Rebecca Smith, a coordinator for National Employment Law Project, said the use of independent contractors has been growing in such industries as construction and janitorial services.

"Genuine independent contractors constitute a small portion of the American work force, because by definition, an independent contractor is a person who is in business for him or herself," Ms. Smith said in testimony presented to Congress in May. "True independent contractors have specialized skill, invest capital in their business and perform a service that is not part of the receiving firm's overall business. Most workers in labor-intensive and low-paying jobs are not operating a business of their own."

FedEx, which is facing a class-action suit on the classification of its workers, is not the first large company to be criticized for its use of independent contractors. Microsoft settled a lawsuit in the 1990s for $97 million over the issue and agreed to reclassify its workers.

The FedEx model is to sell routes to drivers. The delivery person has to purchase a truck, wear the company uniform and deliver the packages for FedEx, but he or she owns the route.

FedEx did not return phone calls seeking comment for this article.

Annette Craig, of King of Prussia, Montgomery County, found out she was not eligible for workers' compensation after she was hit by a car on Oct. 6, 2006, while delivering a package for FedEx. She said the company terminated her contract on Nov. 27.

The truck she had to buy to get the job was financed through FedEx, and it was then repossessed by the company. Now she is staying with a cousin and at friends' homes, essentially homeless, while her daughter lives with family in Florida.
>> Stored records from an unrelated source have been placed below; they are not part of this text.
theorem submitJournal_upto {m : Nat} {s0 : State} {a0 : Nat} {recs : List (List Nat)} {next : Nat} {s : State}
    (h : Upto m s0 s) (hm : Sub 0x10000000 m) :
    Upto m s0 (submitJournal a0 recs next s) := by
  unfold submitJournal
  try dsimp only
  repeat' first
    | with_reducible assumption
    | with_reducible apply modMag_upto

theorem submitSuper_upto {m : Nat} {s0 : State} {a0 : Nat} {s : State} (h : Upto m s0 s) (hm : Sub 0x10000000 m)
    :
    Upto m s0 (submitSuper a0 s) := by
  unfold submitSuper
  try dsimp only
  repeat' first
    | with_reducible assumption
    | with_reducible apply modMag_upto

theorem execJournalSubmit_upto {m : Nat} {s0 : State} {mag : Fin 16} {s : State} (h : Upto m s0 s) (hm : Sub
    0x10000000 m) :
    OutUpto m s0 (execJournalSubmit mag s) := by
  unfold execJournalSubmit
  try dsimp only
  repeat' first
    | with_reducible assumption
    | with_reducible apply submitJournal_upto
    | with_reducible apply modMag_upto
    | with_reducible apply submitSuper_upto
    | with_reducible apply OutUpto.next
    | with_reducible apply OutUpto.ite
    | split

theorem magDone_upto {m : Nat} {s0 : State} {a0 : Nat} {res : Nat} {s : State} (h : Upto m s0 s) (hm : Sub
    0x90480000 m) :
    Upto m s0 (magDone a0 res s) := by
  unfold magDone
  try dsimp only
  repeat' first
    | with_reducible assumption
    | ((with_reducible refine Sub.of hm ?_); rfl)
    | with_reducible apply raise_upto
    | with_reducible apply setFld_upto
    | with_reducible apply modMag_upto

theorem superDone_upto {m : Nat} {s0 : State} {a0 : Nat} {s : State} (h : Upto m s0 s) (hm : Sub 0x90480000 m) :
    Upto m s0 (superDone a0 s) := by
  unfold superDone
  try dsimp only
  repeat' first
    | with_reducible assumption
    | ((with_reducible refine Sub.of hm ?_); rfl)
    | with_reducible apply modMag_upto
    | with_reducible apply magDone_upto
    | with_reducible apply setAtt_upto
    | with_reducible apply Upto.ite
    | split

theorem execJournalWriteComplete_upto {m : Nat} {s0 : State} {mag : Fin 16} {ok : Bool} {s : State} (h : Upto m
    s0 s) (hm : Sub 0xd3c84080 m) :
    OutUpto m s0 (execJournalWriteComplete mag ok s) := by
  unfold execJournalWriteComplete
  try dsimp only
  repeat' first
    | with_reducible assumption
    | ((with_reducible refine Sub.of hm ?_); rfl)
    | with_reducible apply modMag_upto
    | with_reducible apply magEvent_upto
    | with_reducible apply magFail_upto
    | with_reducible apply abandon_upto
    | with_reducible apply report_upto
    | with_reducible apply tally_upto
    | with_reducible apply magDone_upto
    | with_reducible apply superDone_upto
    | with_reducible apply Upto.ite
    | with_reducible apply OutUpto.next
    | with_reducible apply OutUpto.ite
    | split

theorem countWritten_upto {m : Nat} {s0 : State} {a0 : Nat} {n : Nat} {s : State} (h : Upto m s0 s) (hm : Sub
    0x12000000 m) :
    Upto m s0 (countWritten a0 n s) := by
  unfold countWritten
  try dsimp only
  repeat' first
    | with_reducible assumption
    | ((with_reducible refine Sub.of hm ?_); rfl)
    | with_reducible apply tallyAdd_upto
    | with_reducible apply modMag_upto
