theorem regRules_eff_upto {m : Nat} {s0 t s : State}
    {self : Nat → Bool → Nat → Nat → Nat → State → Nat × State × Option Berr} {r : Reg} {req fr i : Nat} {v : List Nat}
    (h : Upto m s0 s)
    (hself : ∀ x0 x1 x2 x3 x4 x5, Upto m s0 x5 → Upto m s0 (self x0 x1 x2 x3 x4 x5).2.1) (hm : Sub 0x3fffffffff m) :
    Upto m s0 ((regRules self r req fr i t).eff v s) := (regRules_upto hself (hm.of rfl)).eff v s h

theorem ctlWriteWord_upto {m : Nat} {s0 : State} {self : Nat → Bool → Nat → Nat → Nat → State → Nat × State ×
    Option Berr} {req : Req} {off : Nat} {data : Nat} {s : State} (h : Upto m s0 s) (hself : ∀ x0 x1 x2 x3 x4 x5,
    Upto m s0 x5 → Upto m s0 (self x0 x1 x2 x3 x4 x5).2.1) (hm : Sub 0x3fffffffff m) :
    Upto m s0 (ctlWriteWord self req off data s).1 := by
  unfold ctlWriteWord
  try dsimp only
  repeat' first
    | with_reducible assumption
    | intro _
    | ((with_reducible refine Sub.of hm ?_); rfl)
    | with_reducible apply keyWrite_upto
    | with_reducible apply writeReg_upto
    | with_reducible apply served_upto
    | with_reducible apply regRules_eff_upto
    | split

theorem ctlReadWord_upto {m : Nat} {s0 : State} {req : Nat} {off : Nat} {s : State} (h : Upto m s0 s) (hm : Sub
    0x284380003 m) :
    Upto m s0 (ctlReadWord req off s).2.1 := by
  unfold ctlReadWord
  try dsimp only
  repeat' first
    | with_reducible assumption
    | ((with_reducible refine Sub.of hm ?_); rfl)
    | with_reducible apply served_upto
    | with_reducible apply readReg_upto
    | split

theorem ctlWriteWith_upto {m : Nat} {s0 : State} {self : Nat → Bool → Nat → Nat → Nat → State → Nat × State ×
    Option Berr} {req : Req} {off : Nat} {bytes : Nat} {data : Nat} {s : State} (h : Upto m s0 s) (hself : ∀ x0 x1
    x2 x3 x4 x5, Upto m s0 x5 → Upto m s0 (self x0 x1 x2 x3 x4 x5).2.1) (hm : Sub 0x3fffffffff m) :
    Upto m s0 (ctlWriteWith self req off bytes data s).1 := by
  unfold ctlWriteWith
  try dsimp only
  repeat' first
    | with_reducible assumption
    | with_reducible apply ctlWriteWord_upto
    | split

theorem ctlRead_upto {m : Nat} {s0 : State} {req : Nat} {off : Nat} {bytes : Nat} {s : State} (h : Upto m s0 s)
    (hm : Sub 0x284380003 m) :
    Upto m s0 (ctlRead req off bytes s).2.1 := by
  unfold ctlRead
  try dsimp only
  repeat' first
    | with_reducible assumption
    | with_reducible apply ctlReadWord_upto
    | split

theorem raRecord_upto {m : Nat} {s0 : State} {dev : Nat} {req : Nat} {wr : Bool} {off : Nat} {s : State} (h :
    Upto m s0 s) (hm : Sub 0x80000000 m) :
    Upto m s0 (raRecord dev req wr off s) := by
  unfold raRecord
  try dsimp only
  repeat' first
    | with_reducible assumption
    | with_reducible apply setRword_upto

theorem ctlPerform_upto {m : Nat} {s0 : State} {self : Nat → Bool → Nat → Nat → Nat → State → Nat × State ×
    Option Berr} {req : Nat} {wr : Bool} {bytes : Nat} {off : Nat} {data : Nat} {s : State} (h : Upto m s0 s) (hself
    : ∀ x0 x1 x2 x3 x4 x5, Upto m s0 x5 → Upto m s0 (self x0 x1 x2 x3 x4 x5).2.1) (hm : Sub 0x3fffffffff m) :
    Upto m s0 (ctlPerform self req wr bytes off data s).2.1 := by
  unfold ctlPerform
  try dsimp only
  repeat' first
    | with_reducible assumption
    | ((with_reducible refine Sub.of hm ?_); rfl)
    | with_reducible apply ctlWriteWith_upto
    | with_reducible apply accessEnd_upto
    | with_reducible apply ctlRead_upto
    | split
Ms. Craig said she worked 16 to 18 hours a day on a route that included some of the high-crime neighborhoods of Philadelphia. She did not earn overtime, however, because she was an independent contractor.

Mary Beth Maxwell, the executive director of American Rights at Work, which issued a report on the issue of independent contractors at FedEx Ground, said the company had 15,000 independent contractors who should be classified as employees.

"They are employees; they are just employees without their rights," she said.

She said before her group and the Leadership Conference on Civil Rights began looking at the issue of independent contractors, she did not know about the issue with the FedEx drivers.

"We still have so much work to do to get this story out," she said. "And when we do, people absolutely do not think this is OK."